I nodded. “Yeah. I’ve never studied magical philosophy either. I guess I should have, at some point.”
“Is it important?”
“Yes.”
She looked a question.
I touched the Morganti dagger at my belt and said, “These things destroy souls. It would be very useful right now to know exactly what they destroyed, and how they did it, and what it all means. I’m trying to avoid being embarrassed at a critical moment.”
“I see. I’m afraid I can’t help you.”
She had already helped. I leaned against the wall next to her and pondered the soul.
“Boss, why is it you always get philosophical just when—”
“Shut up, Loiosh.”
He snickered into my mind; I ignored him. To think of the soul as a field of sorcerous energy usually anchored to a living body might be incomplete, but also might be close enough to be useful; at least, to the best of my knowledge , that was how a Morganti dagger treated it. It said nothing about how such a nebulous thing as a personality could be contained in a field of sorcerous energy, but Morganti weapons are notoriously unconcerned with personalities.

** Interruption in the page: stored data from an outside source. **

-- ==== Sys2Proof/Machine/Core.lean ====
section
/-! DEFINITION. The machine behind the host's interface. -/

def Sys2Proof.core : Host.Core :=
  { State := Sys2Proof.Machine.State, Fault := Sys2Proof.Machine.Fault,
    Refusal := Sys2Proof.Machine.Refusal, step := Sys2Proof.Machine.step,
    reset := Sys2Proof.Machine.State.reset }
end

If it was good enough for a Morganti dagger, it was good enough for me.
Heh.
Teldra was looking at me.
I cleared my throat. “I assume you want to be let in on what my plan is.”
“That’s up to you, Vlad. If you think I should know, tell me. Otherwise, not.”
I stared at her. “You really do trust me, don’t you?”
“Yes,” she said.
“By the Halls of Judgment, why?”
“Because you keep surviving, Vlad.”
She said it so matter-of-factly that I was almost convinced “Heh,” I said. “I’m just being saved for some spectacularly awful death.”
“If so,” she said, “I’m sure you’ll comport yourself with dignity.”
“Dignity? Me? Not bloody likely. If I go down swinging, it’ll be because I think swinging is more likely to get me out of it than running. If I go down running, I won’t be surprised.”
She gave me a smile as if she didn’t believe me and said, “I hadn’t meant to turn the conversation morbid.”
“Oh, don’t worry about that, Teldra. Most of my thoughts are morbid. I think it comes of having spent so long killing people for a living. Strange way to live, when you think about it, so I try not to, but I can’t help it. On the other hand, you work for a guy known for sacrificing whole villages, so I guess I’m a bit of a piker by comparison.”
“More like hamlets than villages, Vlad. And he was at war against them at the time, you know.”
“Oh. Actually, I hadn’t known that. I just chalked it up to another example of how charming my dear Goddess can be.”
“It was while he was consolidating his power and retaking his ancestral homelands. They worshiped Tri’nagore, a God you don’t hear from much anymore, and had overrun Blackchapel, killing everyone in it. Morrolan returned the favor, and sent their souls to his Patron Goddess.”
“I see. They don’t tell that part of the story.”
“The Lord Morrolan refuses to be put in the position of defending his actions. He considers it undignified.”
“So he’d rather everyone thought him a bloodthirsty butcher?”